Нет, ни в коем случае!
…Вот если бы речь шла о другом герое Достоевского, о Ставрогине…
Но в момент, когда в голове Достоевского возникает Раскольников, Ставрогину еще долго до того, чтобы появиться на свет. Нет, но я опять подчеркиваю: в романе Гоголя не было бы ни сатиры ни иронии, но только симпатия к человеку, как он есть, если посмотреть на него со стороны, увидеть его целиком с его словом, с его надеждами, мечтами, фантазиями, его нелепостями и самообманами и проч. и проч. – посмотреть так, как умела смотреть в свои великие времена европейская литература, обнаруживая через психическую прагматику героя обманность или самообманность его слова и только после этого выясняя, почему это слово говорится, вызывая таким образом к герою симпатию, сентимент и жалость… да, и жалость тоже.
Жалость?
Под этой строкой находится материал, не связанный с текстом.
-- ==== Sys2Proof/Machine/StepLife.lean ====
section
/-! DEFINITION. The life of a step: launch, local end, commit, failure, void, re-execution, boundary (R65-R77, R158, R159, R275-R278). -/

namespace Sys2Proof.Machine

/-! ### Units at stroke 0 -/

/-- A unit at stroke 0; its halting stays. -/
def freshUnit (u : UnitSt) : UnitSt := { halted := u.halted }

/-- Every unit at stroke 0: engines hold nothing of an earlier step, scribes only their parameter slots (R88, R102, R109, R140, R172). -/
def resetUnits (s : State) : State :=
  { s with
    units := s.units.filterMap fun e => if freshUnit e.2 = {} then none else some (e.1, freshUnit e.2)
    scribes := s.scribes.filterMap fun e => let x : ScribeSt := { p := e.2.p }; if x = {} then none else some (e.1, x)
    matrix := [], vector := [], xfer := [], chans := [] }

/-! ### Stroke length (R23, R161, R162) -/

/-- Switches over a run list: `h` and `f` are the commands left of the host and the folded context, `onHost` whose turn it is,
`last` the context that ran last. Runs past the list are of 64. -/
def switches : Nat → List Nat → Bool → Nat → Nat → Option Bool → Nat
  | 0, _, _, _, _, _ => 0
  | fuel + 1, runs, onHost, h, f, last =>
    if h = 0 ∧ f = 0 then 0
    else
      let n := if onHost then h else f
      let r := if (if onHost then f else h) = 0 then n else min n (runs.headD 64)
      if r = 0 then switches fuel runs.tail (!onHost) h f last
      else
        let cost := if last = some (!onHost) ∧ (if onHost then f else h) ≠ 0 then 1 else 0
        cost + switches fuel runs.tail (!onHost) (if onHost then h - r else h) (if onHost then f else f - r) (some onHost)

/-- Context switches of a physical unit with these contexts. -/
def switchesOf (s : State) (host folded : Nat) (runs : List Nat) : Nat :=
  let h := (getUnit s host).issued
  let f := (getUnit s folded).issued
  switches (h + f + runs.length + 2) runs true h f none

/-- Total of the physical unit that carries ruled unit `j` of core `c`: both contexts and their switches on grade B. -/
def unitTotal (s : State) (c j : Nat) : Nat :=
  let own := (getUnit s (unitKey c j)).strokes.toNat
  match contextsOf s (unitKey c j) with
  | none => own
  | some (hk, fk, runs) => (getUnit s hk).strokes.toNat + (getUnit s fk).strokes.toNat + 2 * switchesOf s hk fk runs

/-- The stroke length of the step (R23). -/
def strokeLength (s : State) : BitVec 64 :=
  let cores := (List.range 64).flatMap fun c => (List.range 25).map fun j => unitTotal s c j
  let movers := (List.range 8).map fun m => (getUnit s (moverKey m)).strokes.toNat
  BitVec.ofNat 64 ((cores ++ movers).foldl max 0)

/-! ### Records (R65) -/

/-- Nanoseconds since the launch, saturating. -/
def wallSince (s : State) : BitVec 32 := BitVec.ofNat 32 (min (nowNs s - timeNs s.step.launchTime) (2 ^ 32 - 1))

/-- The step record of the running step with its final mask. -/
def stepRecord (s : State) (mask : BitVec 16) (strokes : BitVec 64) (wall : BitVec 32) : StepRecord :=
  let t := s.step
  { step := t.number, status := BitVec.ofNat 8 (statusOf mask), attempts := t.attempts, mask, strokes, skips := t.skips
    flags := BitVec.ofNat 32 (b2n (t.defective || tb mask.toNat 7) + 2 * b2n t.saturated + 4 * b2n t.origin + 8 * b2n t.upstreamVoid)
    firstSkip := t.firstSkip, launchS := BitVec.ofNat 64 t.launchTime.sec.toNat, launchNs := BitVec.ofNat 32 (tvNs t.launchTime)
    wallNs := wall, waiting := t.waiting, firstWait := t.firstWait, sheetTag := BitVec.ofNat 32 (liveDigest s).toNat }

/-- A step's record is kept, shown in the registers, and copied to the blotter unless the step is OK. -/
def keepRecord (s : State) (r : StepRecord) : State :=
  let s1 := { s with step := { s.step with
    running := false, voided := false, localEnded := false, reload := none, lastEnded := r.step, lastStatus := r.status
    lastMask := r.mask, lastAttempts := r.attempts, lastStrokes := r.strokes, lastSkips := r.skips
    records := (s.step.records ++ [r]).drop (s.step.records.length + 1 - 256) } }
  if r.status = 0 then s1
  else
    let b := stepRecordBytes r
    logEv s1 { cls := clsStep, cause := 0x10, loc := r.firstSkip, a0 := BitVec.ofNat 64 (crc32c b).toNat, record := some (wordOf 512 b) }

/-- After an ended step: what does not outlive it goes, and the plot goes on or holds after STOP_STEP (R264). -/
def afterStep (s : State) : State :=
  let st := if s.launch.state = .running ∨ s.launch.state = .committed then
      (if s.step.number = s.launch.armRec.stopStep ∧ s.launch.armRec.stopStep ≠ 0xFFFFFFFFFFFFFFFF then LaunchState.held else .running)
    else s.launch.state
  let s1 := { s with
    overlay := [], chans := []
    step := { s.step with retained := [], carried := [], consumed := [] }
    launch := { s.launch with state := st, ready := none, short := false, boundaryDone := false } }
  applyDisables (resetUnits s1) (List.range 8)

/-! ### Failure (R66, R74, R222) -/

/-- Drops of a failed step leave the inbound channels: their room comes free. -/
def creditAll (s : State) : List (Nat × Nat × Nat) → State
  | [] => s
  | (_, k, sc) :: t => creditAll (creditLeft s k sc) t

/-- One entry for the choices that dispatch dropped in the step (R139); an attempt that is voided is not logged again. -/
def logDispatch (s : State) : State :=
  match if s.step.voided then none else s.step.dispatchUnit with
  | none => s
  | some k =>
    logEv s {
      cls := clsServing, cause := 1, loc := BitVec.ofNat 64 (k / 32 + k % 32 * 64), a0 := BitVec.ofNat 64 s.step.dispatchDrops
      die := k / 512 }

/-- The running step ends failed with the conditions given added (R74); dropped choices are logged unless local end did. -/
def endStepFailed (s : State) (mask : BitVec 16) : State :=
  let m := s.step.conds ||| mask
  let strokes := strokeLength s
  let s0 := if s.step.localEnded then s else logDispatch s
  let s1 := eachOut (creditAll s0 (inSpans s0)) dropUnsent (outSpans s0)
  let r := stepRecord s1 m strokes (wallSince s1)
  let s2 := keepRecord s1 r
  let s3 := failServing { s2 with step := { s2.step with failed := r.step :: s2.step.failed } }
  endHalts (ckptAtEnd (afterStep s3) false)

/-- The running step fails with a condition. -/
def failStep (s : State) (code : Nat) : State := endStepFailed s (BitVec.ofNat 16 (2 ^ code))

/-- The device itself raises the condition that ends its running step: ORIGIN and an END (R74). -/
def failHere (s : State) (code : Nat) : State :=
  if s.step.running then
    sendEnd (failStep { s with step := { s.step with origin := true } } code) s.step.number code
  else s

/-- The launch tick of step `n`, in ns (R275); in free mode only the first step has one. -/
def tickNsOf (s : State) (n : BitVec 64) : Nat :=
  let start := s.launch.startS.toNat * 1000000000 + s.launch.startNs.toNat
  if s.launch.paced then
    start + (n - s.launch.armRec.firstStep).toNat * s.launch.armRec.periodNs.toNat + s.launch.shiftNs.toNat
  else if n = s.launch.armRec.firstStep then start else 0

/-- A step that never launched is recorded as failed (R270, R271): its observation fields are free, and so is ATTEMPTS among the values
of R65, which says 1 or more and counts executions, of which there was none (log 23). The tick of the step passes by R275. -/
def recordUnlaunched (s : State) (n : BitVec 64) (code : Nat) (origin : Bool) : State :=
  let a := drawFree 64 s
  let b := drawFree 32 a.2
  let b' := drawFree 8 b.2
  let c := drawFree 32 b'.2
  let mask := BitVec.ofNat 16 (2 ^ code)
  let s1 := { c.2 with
    step := { c.2.step with number := n, failed := n :: c.2.step.failed }
    launch := { c.2.launch with nextStep := n + 1, prevTick := if s.launch.paced then some (tickNsOf s n) else s.launch.prevTick } }
  let r : StepRecord := {
    step := n, status := BitVec.ofNat 8 (statusOf mask), attempts := BitVec.ofNat 8 (1 + b'.1.toNat % 255), mask, strokes := 0, skips := 0
    flags := BitVec.ofNat 32 (4 * b2n origin), firstSkip := 0, launchS := a.1, launchNs := b.1, wallNs := c.1, waiting := 0
    firstWait := 0, sheetTag := BitVec.ofNat 32 (liveDigest s).toNat }
  ckptAtEnd (afterStep (failServing (keepRecord s1 r))) false

/-! ### Launch (R67 events 1 to 3, R275-R278) -/

/-- STATUS of an END held for a step (R271). -/
def endFor (s : State) (n : BitVec 64) : Option (BitVec 8) :=
  (s.launch.ends.find? fun e => decide (e.1.toNat ≤ n.toNat) && decide (n.toNat < e.1.toNat + e.2.1.toNat)).map fun e => e.2.2

/-- A signed number saturated to 32 bits. -/
def sat32 (x : Int) : BitVec 32 := BitVec.ofInt 32 (max (min x 2147483647) (-2147483648))

/-- The lateness record of the launch (R278, R277), from its slack and its ready time in units of 2⁻¹⁶ ns; whole ns are recorded. -/
def lateRecord (s : State) (n : BitVec 64) (slack : Int) (ready : Nat) : State × LateRec :=
  let d : BitVec 32 × State := match s.launch.prevTick with
    | some t => (BitVec.ofNat 32 (min ((ready - nsUnits t) / 65536) (2 ^ 32 - 1)), s)
    | none => drawFree 32 s
  let p := s.pace
  let flags := b2n s.step.upstreamLate + 2 * b2n (s.launch.heldSince || dryHold s) + 4 * b2n p.powerLimited + 8 * b2n p.thermalLimited
    + 16 * b2n (p.railMv.toNat == cfg s offPaceLimits 19 10) + 32 * b2n s.launch.shifted
  (d.2, { step := n, slackNs := if s.launch.paced then sat32 (slack / 65536) else 0x80000000, railMv := BitVec.ofNat 16 p.railMv.toNat
          tjC := p.tjMax, flags := BitVec.ofNat 8 flags, powerW := p.powerW, readyNs := d.1 })

/-- Late launches are counted (R278); the greatest lateness is that of SLACK_NS. -/
def countLate (s : State) (slack : Int) : State :=
  if s.launch.paced = true ∧ slack < 0 then
    { s with launch := { s.launch with
        lateCount := s.launch.lateCount + 1
        ownLate := if s.step.upstreamLate then s.launch.ownLate else s.launch.ownLate + 1
        maxLate := BitVec.ofNat 32 (max s.launch.maxLate.toNat (min (slack / 65536).natAbs (2 ^ 32 - 1))) } }
  else s

/-- A sub-port of the live order lists is DOWN after a blot (R314). -/
def blottedPort (s : State) : Bool :=
  let ports := match s.sheets.live with | some sh => sh.orders.map Prod.fst | none => []
  s.subs.any fun e => ports.contains (e.1 / 8) && e.2.state == .down && e.2.blotted

/-- Stroke 0 of step `n` (R67 event 3). -/
def beginStep (s : State) (n : BitVec 64) : State :=
  let t := s.step
  let s1 := { s with step := { t with
    running := true, number := n, conds := 0, kept := 0, attempts := 1, skips := 0, firstSkip := 0, defective := false, saturated := false
    origin := false, upstreamVoid := false, launchTime := s.time.now, localEnded := false, strokes := 0, voided := false, ownVoids := 0
    reload := none, carried := [], consumed := [], upstreamLate := false, dispatchDrops := 0, dispatchUnit := none, waiting := 0
    firstWait := 0, retained := [], restored := [], notes := [], launchedSinceOpen := true } }
  enterPools (enterRestored s1 t.restored) (subKeys s)

/-- The root logs the positions whose digest for the first step of the launch has not arrived (R268). -/
def logLateDigests (s : State) (n : BitVec 64) : List Nat → State
  | [] => s
  | p :: ps =>
    let have_ := s.launch.digests.any fun e => e.1 == p && decide (n.toNat ≤ e.2.1.toNat)
    logLateDigests (if have_ then s else
      logEv s { cls := clsTime, cause := 9, loc := BitVec.ofNat 64 p, a0 := n }) n ps

/-- STROKE breakpoints with VALUE 0 are met at the launch: each sets HIT, and the halt happens once (R427). -/
def launchBps (s : State) : State :=
  let fired := (List.range 16).filter fun i => bpArmed s 3 i && bpField (getBp s i) 63 32 == 0
  match fired with
  | [] => s
  | i :: _ =>
    let b := getBp s i
    let units := if fired.any fun i => bpField (getBp s i) 3 3 == 1 then allUnits else fired.flatMap fun i => coreUnits (bpField (getBp s i) 9 4)
    haltWith (bpHits s fired) units (skipLocator 0 (bpField b 9 4) (bpField b 14 10) 0) i

/-- Step `n` launches; its slack is in units of 2⁻¹⁶ ns (R245, R277). -/
def launchStep (s : State) (n : BitVec 64) (ready : TimeVal) : State :=
  let slack : Int := (nsUnits (tickNsOf s n) : Int) - timeUnits ready
  let upstream := s.step.upstreamLate
  let l := lateRecord s n slack (timeUnits ready)
  let s1 := countLate l.1 slack
  let s2 := { s1 with
    launch := { s1.launch with
      late := tput s1.launch.late (n.toNat % 256) l.2, state := .running, nextStep := n + 1, ready := none, short := false, boundaryDone := false
      prevTick := some (if s.launch.paced then tickNsOf s n else nowNs s), shifted := false, heldSince := dryHold s1 }
    pace := { s1.pace with tjMax := s1.pace.tjC } }
  let s3 := lateRunAfter s2 slack upstream
  let s3 := if s.launch.paced then paceAfterLaunch s3 slack upstream else s3
  let s3 := if s3.launch.root && n == s3.launch.armRec.firstStep then logLateDigests s3 n (List.range s3.sec.devices.toNat) else s3
  let s4 := launchBps (beginStep (resetUnits s3) n)
  if blottedPort s4 then failHere s4 4 else s4

/-- The launch tick has come. -/
def tickReached (s : State) (n : BitVec 64) : Bool := decide (tickNsOf s n ≤ nowNs s)

/-- LAUNCH_TICK (R271, R276): the go level rises at the later of the tick and the ready time. -/
def execLaunchTick (s : State) : Out :=
  let n := s.launch.nextStep
  .next (
    if !s.sec.isOpen || s.step.running || s.time.relock || anyHalted s || !(s.launch.state == .committed || s.launch.state == .running) then s
    else match endFor s n with
      | some st => if s.launch.paced && !tickReached s n then s else recordUnlaunched s n (st.toNat % 16) false
      | none => match s.launch.ready with
        | none => s
        | some r =>
          if !tickReached s n || s.launch.reloading then s
          else launchStep s n r)

/-! ### Local end (R67 events 5 to 7, R69) -/

/-- An engine tile has nothing left: its queue is empty and no command is under way. -/
def tileDone (u : UnitSt) : Bool := u.queue.isEmpty && u.blocked.isNone

/-- Ruled cores of the live sheet. -/
def sheetCores (s : State) : List Nat := match s.sheets.live with | some sh => sh.cores.map Prod.fst | none => []

/-- Every unit has retired its last command. -/
def allRetired (s : State) : Bool :=
  (sheetCores s).all (fun c => (getUnit s (scribeKey c)).ended && (List.range 24).all fun j => tileDone (getUnit s (tileKey c j))) &&
    (List.range 8).all fun m =>
      let u := getUnit s (moverKey m)
      u.blocked.isNone && decide ((moverList s m).entries.length ≤ u.issued)

/-- The slab writes that no later load has seen yet are stored. -/
def flushUnits (s : State) : List Nat → State
  | [] => s
  | k :: ks =>
    let a := flushSlab s (k / 32) (tget {} s.matrix k).slog
    flushUnits (flushSlab a (k / 32) (tget {} s.vector k).slog) ks

/-- Whether any channel holds a drop or any queue a command. -/
def residue (s : State) : Bool := !s.chans.isEmpty || s.units.any fun e => !e.2.queue.isEmpty

/-- Leftovers are discarded: RESIDUE and DEFECTIVE (R69). -/
def discardResidue (s : State) : State :=
  if residue s then
    let s1 := creditAll s (inSpans s)
    raiseCond { s1 with
      chans := []
      units := s1.units.filterMap fun e => let u := { e.2 with queue := [] }; if u = {} then none else some (e.1, u)
      step := { s1.step with defective := true } } 7
  else s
Вот в чем суть дела. Достоевскому было бы, как нож к горлу, если бы он подумал, что Раскольников может вызывать у читателя жалость. Весь смысл его подхода к образу Раскольникова в том, чтобы написать его как человека серьезной идеи и серьезного поступка. Вот для чего я придумывал фантазию с гоголевским вариантом романа: чтобы оттенить особенность манеры Достоевского в «Преступлении и наказании». В докаторжный период Достоевский вполне умел писать с жалостью к человеку в гоголевском или диккенсовском разрезе, но после каторги комплекс его идей кардинально меняется и, как следствие, кардинально меняется его стиль. Кем бы остался Достоевский в истории русской литературы, если бы он умер на каторге? Скромным последователем школы Гоголя, в основном автором гуманных «Бедных людей», а «Двойник» и «Господин Прохарчин» были бы забыты, если бы их не раскопал бы какой-нибудь проницательный модернист начала двадцатого века.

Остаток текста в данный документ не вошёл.